Register

April

05
2024

10:00 am EDT - 12:00 pm EDT

Past Event

The 10th annual Breyer Lecture: Matias Spektor on the US, the West, and international law in an age of strategic competition

Friday, April 05, 2024

10:00 am - 12:00 pm EDT

The Brookings Institution
Falk Auditorium

1775 Massachusetts Ave, NW
Washington, DC
20036

Can Western countries uphold the rules-based international order, established during a time of U.S. hegemony, in a more contested era? Is the current international legal framework adequate to govern engagement and confrontation between nations? How can multilateral institutions help preserve international law and ensure accountability in instances of its violation? What aspects of the order need to change, and how? On April 5, 2024, Foreign Policy at Brookings hosted Matias Spektor for the 10th annual Justice Stephen Breyer Lecture on International Law. Spektor addressed the challenges faced by the United States, the West, and international law in an age of strategic competition against the backdrop of Russia’s continued war of aggression against Ukraine, conflict and humanitarian crisis in the Middle East, continued geopolitical shifts, and a year of pivotal elections around the world.
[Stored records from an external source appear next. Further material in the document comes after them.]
-- ==== Sys2Proof/Decode.lean ====
section
/-! DEFINITION. The decoder of 30_encoding.md R58, total on all 65536 command words and rejecting by name (R52);
after it the encoder, and every constructor's word written out from R59. -/

namespace Sys2Proof

/-- Why a 16-bit word is reserved (30_encoding.md R52). -/
inductive Reserved where
  /-- `GRP` 6 to 15. -/
  | group
  /-- Group 1 while HAS_CMP = 0 (R47). -/
  | groupAbsent
  /-- A reserved `FN` in the group. -/
  | function
  /-- `SRC` is a reserved type code, or not of the kind the group requires. -/
  | source
  /-- `DST` is a reserved type code, or not of the kind the group requires. -/
  | destination
  /-- `SRC != DST` in group 0. -/
  | formatsDiffer
  /-- `SRC == DST` in group 2. -/
  | formatsEqual
  deriving DecidableEq, Repr

/-- `SRC` or `DST` as a float type code: 0, 1, 2 (R43, `isF` of R58). -/
def fmtOfCode (t : BitVec 4) : Option Fmt :=
  if t = 0#4 then some .S else if t = 1#4 then some .D else if t = 2#4 then some .X else none

/-- `SRC` or `DST` as an integer type code: 8, 9 (R43, `isI` of R58). -/
def intOfCode (t : BitVec 4) : Option IntTy :=
  if t = 8#4 then some .W else if t = 9#4 then some .L else none

/-- Choose by format. -/
def byFmt (f : Fmt) (s d x : Instr) : Instr :=
  match f with
  | .S => s
  | .D => d
  | .X => x

/-- Group 0 (R45): function and format. -/
def arithInstr (fn : BitVec 4) (f : Fmt) : Option Instr :=
  match fn.toNat with
  | 0 => some (byFmt f .faddS .faddD .faddX)
  | 1 => some (byFmt f .fsubS .fsubD .fsubX)
  | 2 => some (byFmt f .fmulS .fmulD .fmulX)
  | 3 => some (byFmt f .fdivS .fdivD .fdivX)
  | 4 => some (byFmt f .fsqrtS .fsqrtD .fsqrtX)
  | 5 => some (byFmt f .frintS .frintD .frintX)
  | _ => none

/-- Group 1 (R46): function and format. -/
def cmpInstr (fn : BitVec 4) (f : Fmt) : Option Instr :=
  match fn.toNat with
  | 0 => some (byFmt f .feqS .feqD .feqX)
  | 1 => some (byFmt f .fltS .fltD .fltX)
  | 2 => some (byFmt f .fleS .fleD .fleX)
  | 3 => some (byFmt f .funS .funD .funX)
  | 4 => some (byFmt f .feqsS .feqsD .feqsX)
  | 5 => some (byFmt f .fltsS .fltsD .fltsX)
  | 6 => some (byFmt f .flesS .flesD .flesX)
  | 7 => some (byFmt f .funsS .funsD .funsX)
  | 8 => some (byFmt f .fcmpS .fcmpD .fcmpX)
  | 9 => some (byFmt f .fcmpsS .fcmpsD .fcmpsX)
  | _ => none

/-- Group 2 (R48): source and destination format; none where they are equal. -/
def cvtFFInstr (src dst : Fmt) : Option Instr :=
  match src, dst with
  | .S, .D => some .fcvtDS
  | .S, .X => some .fcvtXS
  | .D, .X => some .fcvtXD
  | .D, .S => some .fcvtSD
  | .X, .S => some .fcvtSX
  | .X, .D => some .fcvtDX
  | .S, .S | .D, .D | .X, .X => none

/-- Group 3 (R49): source integer type and destination format. -/
def cvtIFInstr (src : IntTy) (dst : Fmt) : Instr :=
  match src with
  | .W => byFmt dst .fcvtSW .fcvtDW .fcvtXW
  | .L => byFmt dst .fcvtSL .fcvtDL .fcvtXL

/-- Group 4 (R50): truncating or not, source format and destination integer type. -/
def cvtFIInstr (fn : BitVec 4) (src : Fmt) (dst : IntTy) : Option Instr :=
  match fn.toNat, dst with
  | 0, .W => some (byFmt src .fcvtWS .fcvtWD .fcvtWX)
  | 0, .L => some (byFmt src .fcvtLS .fcvtLD .fcvtLX)
  | 1, .W => some (byFmt src .fcvttWS .fcvttWD .fcvttWX)
  | 1, .L => some (byFmt src .fcvttLS .fcvttLD .fcvttLX)
  | _, _ => none

/-- Group 5 (R51): function and format. -/
def codecInstr (fn : BitVec 4) (f : Fmt) : Option Instr :=
  match fn.toNat with
  | 0 => some (byFmt f .fclassS .fclassD .fclassX)
  | 1 => some (byFmt f .fsnanS .fsnanD .fsnanX)
  | _ => none

/-- An instruction, or the word is reserved for the named reason. -/
def orReserved (o : Option Instr) (r : Reserved) : Except Reserved Instr :=
  match o with
  | some i => .ok i
  | none => .error r

/-- `Decode` of 30_encoding.md R58: a pure function of the 16-bit word (R53), total on all 65536 words. The
fields are `GRP[15:12] FN[11:8] SRC[7:4] DST[3:0]` (R42). -/
def decode (P : Config.Params) (w : Word16) : Except Reserved Instr :=
  let g := w.extractLsb' 12 4
  let fn := w.extractLsb' 8 4
  let s := w.extractLsb' 4 4
  let d := w.extractLsb' 0 4
  match g.toNat with
  | 0 =>
    match fmtOfCode s with
    | none => .error .source
    | some f => if d = s then orReserved (arithInstr fn f) .function else .error .formatsDiffer
  | 1 =>
    if !P.hasCmp then .error .groupAbsent else
    match fmtOfCode s with
    | none => .error .source
    | some f => if d = 15#4 then orReserved (cmpInstr fn f) .function else .error .destination
  | 2 =>
    match fmtOfCode s, fmtOfCode d with
    | none, _ => .error .source
    | some _, none => .error .destination
    | some a, some b => if fn = 0#4 then orReserved (cvtFFInstr a b) .formatsEqual else .error .function
  | 3 =>
    match intOfCode s, fmtOfCode d with
    | none, _ => .error .source
    | some _, none => .error .destination
    | some a, some b => if fn = 0#4 then .ok (cvtIFInstr a b) else .error .function
  | 4 =>
    match fmtOfCode s, intOfCode d with
    | none, _ => .error .source
    | some _, none => .error .destination
    | some a, some b => orReserved (cvtFIInstr fn a b) .function
  | 5 =>
    match fmtOfCode s with
    | none => .error .source
    | some f => if d = 15#4 then orReserved (codecInstr fn f) .function else .error .destination
  | _ => .error .group

/-- The decoder's answer on a word given as a number: an instruction is one 16-bit word with no operand words,
written to CMD whole (30_encoding.md R42); a number that is no 16-bit word is no instruction. -/
def decodeTableWord (nbits w : Nat) : Option Instr :=
  if nbits ≤ 16 ∧ w < 2 ^ 16 then
    match decode Config.fpe1 (BitVec.ofNat 16 w) with
    | .ok i => some i
    | .error _ => none
  else none

/-- The command word of every command, from the table of 30_encoding.md R59. -/
def encode : Instr → Word16
  | .faddS => 0x0000#16
  | .faddD => 0x0011#16
  | .faddX => 0x0022#16
  | .fsubS => 0x0100#16
  | .fsubD => 0x0111#16
  | .fsubX => 0x0122#16
  | .fmulS => 0x0200#16
  | .fmulD => 0x0211#16
  | .fmulX => 0x0222#16
  | .fdivS => 0x0300#16
  | .fdivD => 0x0311#16
  | .fdivX => 0x0322#16
  | .fsqrtS => 0x0400#16
  | .fsqrtD => 0x0411#16
  | .fsqrtX => 0x0422#16
  | .frintS => 0x0500#16
  | .frintD => 0x0511#16
  | .frintX => 0x0522#16
  | .feqS => 0x100F#16
  | .feqD => 0x101F#16
  | .feqX => 0x102F#16
  | .fltS => 0x110F#16
  | .fltD => 0x111F#16
  | .fltX => 0x112F#16
  | .fleS => 0x120F#16
  | .fleD => 0x121F#16
  | .fleX => 0x122F#16
  | .funS => 0x130F#16
  | .funD => 0x131F#16
  | .funX => 0x132F#16
  | .feqsS => 0x140F#16
  | .feqsD => 0x141F#16
  | .feqsX => 0x142F#16
  | .fltsS => 0x150F#16
  | .fltsD => 0x151F#16
  | .fltsX => 0x152F#16
  | .flesS => 0x160F#16
  | .flesD => 0x161F#16
  | .flesX => 0x162F#16
  | .funsS => 0x170F#16
  | .funsD => 0x171F#16
  | .funsX => 0x172F#16
  | .fcmpS => 0x180F#16
  | .fcmpD => 0x181F#16
  | .fcmpX => 0x182F#16
  | .fcmpsS => 0x190F#16
  | .fcmpsD => 0x191F#16
  | .fcmpsX => 0x192F#16
  | .fcvtDS => 0x2001#16
  | .fcvtXS => 0x2002#16
  | .fcvtSD => 0x2010#16
  | .fcvtXD => 0x2012#16
  | .fcvtSX => 0x2020#16
  | .fcvtDX => 0x2021#16
  | .fcvtSW => 0x3080#16
  | .fcvtDW => 0x3081#16
  | .fcvtXW => 0x3082#16
  | .fcvtSL => 0x3090#16
  | .fcvtDL => 0x3091#16
  | .fcvtXL => 0x3092#16
  | .fcvtWS => 0x4008#16
  | .fcvtLS => 0x4009#16
  | .fcvtWD => 0x4018#16
  | .fcvtLD => 0x4019#16
  | .fcvtWX => 0x4028#16
  | .fcvtLX => 0x4029#16
  | .fcvttWS => 0x4108#16
  | .fcvttLS => 0x4109#16
  | .fcvttWD => 0x4118#16
  | .fcvttLD => 0x4119#16
  | .fcvttWX => 0x4128#16
  | .fcvttLX => 0x4129#16
  | .fclassS => 0x500F#16
  | .fclassD => 0x501F#16
  | .fclassX => 0x502F#16
  | .fsnanS => 0x510F#16
  | .fsnanD => 0x511F#16
  | .fsnanX => 0x512F#16

/-- The words of group ARITH, written out from the table of 30_encoding.md R59. -/
def arithWords : List (Word16 × Instr) := [
  (0x0000#16, .faddS), (0x0011#16, .faddD), (0x0022#16, .faddX),
  (0x0100#16, .fsubS), (0x0111#16, .fsubD), (0x0122#16, .fsubX),
  (0x0200#16, .fmulS), (0x0211#16, .fmulD), (0x0222#16, .fmulX),
  (0x0300#16, .fdivS), (0x0311#16, .fdivD), (0x0322#16, .fdivX),
  (0x0400#16, .fsqrtS), (0x0411#16, .fsqrtD), (0x0422#16, .fsqrtX),
  (0x0500#16, .frintS), (0x0511#16, .frintD), (0x0522#16, .frintX)]

/-- The words of group CMP, written out from the table of 30_encoding.md R59. -/
def cmpWords : List (Word16 × Instr) := [
  (0x100F#16, .feqS), (0x101F#16, .feqD), (0x102F#16, .feqX),
  (0x110F#16, .fltS), (0x111F#16, .fltD), (0x112F#16, .fltX),
  (0x120F#16, .fleS), (0x121F#16, .fleD), (0x122F#16, .fleX),
  (0x130F#16, .funS), (0x131F#16, .funD), (0x132F#16, .funX),
  (0x140F#16, .feqsS), (0x141F#16, .feqsD), (0x142F#16, .feqsX),
  (0x150F#16, .fltsS), (0x151F#16, .fltsD), (0x152F#16, .fltsX),
  (0x160F#16, .flesS), (0x161F#16, .flesD), (0x162F#16, .flesX),
  (0x170F#16, .funsS), (0x171F#16, .funsD), (0x172F#16, .funsX),
  (0x180F#16, .fcmpS), (0x181F#16, .fcmpD), (0x182F#16, .fcmpX),
  (0x190F#16, .fcmpsS), (0x191F#16, .fcmpsD), (0x192F#16, .fcmpsX)]

/-- The words of group CVT_FF, written out from the table of 30_encoding.md R59. -/
def cvtFFWords : List (Word16 × Instr) := [
  (0x2001#16, .fcvtDS), (0x2002#16, .fcvtXS), (0x2010#16, .fcvtSD),
  (0x2012#16, .fcvtXD), (0x2020#16, .fcvtSX), (0x2021#16, .fcvtDX)]

/-- The words of group CVT_IF, written out from the table of 30_encoding.md R59. -/
def cvtIFWords : List (Word16 × Instr) := [
  (0x3080#16, .fcvtSW), (0x3081#16, .fcvtDW), (0x3082#16, .fcvtXW),
  (0x3090#16, .fcvtSL), (0x3091#16, .fcvtDL), (0x3092#16, .fcvtXL)]

/-- The words of group CVT_FI, written out from the table of 30_encoding.md R59. -/
def cvtFIWords : List (Word16 × Instr) := [
  (0x4008#16, .fcvtWS), (0x4009#16, .fcvtLS), (0x4018#16, .fcvtWD),
  (0x4019#16, .fcvtLD), (0x4028#16, .fcvtWX), (0x4029#16, .fcvtLX),
  (0x4108#16, .fcvttWS), (0x4109#16, .fcvttLS), (0x4118#16, .fcvttWD),
  (0x4119#16, .fcvttLD), (0x4128#16, .fcvttWX), (0x4129#16, .fcvttLX)]

/-- The words of group CODEC, written out from the table of 30_encoding.md R59. -/
def codecWords : List (Word16 × Instr) := [
  (0x500F#16, .fclassS), (0x501F#16, .fclassD), (0x502F#16, .fclassX),
  (0x510F#16, .fsnanS), (0x511F#16, .fsnanD), (0x512F#16, .fsnanX)]

/-- Every word of arithWords decodes to the command R59 gives it. -/
theorem decode_arithWords : ∀ p ∈ arithWords, decode Config.fpe1 p.1 = .ok p.2 := by decide +kernel

/-- Every word of cmpWords decodes to the command R59 gives it. -/
theorem decode_cmpWords : ∀ p ∈ cmpWords, decode Config.fpe1 p.1 = .ok p.2 := by decide +kernel

/-- Every word of cvtFFWords decodes to the command R59 gives it. -/
theorem decode_cvtFFWords : ∀ p ∈ cvtFFWords, decode Config.fpe1 p.1 = .ok p.2 := by decide +kernel

/-- Every word of cvtIFWords decodes to the command R59 gives it. -/
theorem decode_cvtIFWords : ∀ p ∈ cvtIFWords, decode Config.fpe1 p.1 = .ok p.2 := by decide +kernel

/-- Every word of cvtFIWords decodes to the command R59 gives it. -/
theorem decode_cvtFIWords : ∀ p ∈ cvtFIWords, decode Config.fpe1 p.1 = .ok p.2 := by decide +kernel

/-- Every word of codecWords decodes to the command R59 gives it. -/
theorem decode_codecWords : ∀ p ∈ codecWords, decode Config.fpe1 p.1 = .ok p.2 := by decide +kernel

end Sys2Proof
end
Spektor is a Brazilian foreign policy expert and founder and professor at the School of International Relations at Fundação Getulio Vargas in São Paulo. He specializes in international security, political violence, transnational repression, climate politics, and the history and theory of international order, with a focus on Brazil, Latin America, and the Global South.

After the keynote address, Constanze Stelzenmüller, director of the Center on the United States and Europe at Brookings, joined Spektor for a conversation on how Western institutions have responded to the wars in Ukraine and Gaza and how the Global South can help establish a more robust international order based on the rule of law, transparency, and accountability. A panel discussion with distinguished experts on these issues followed.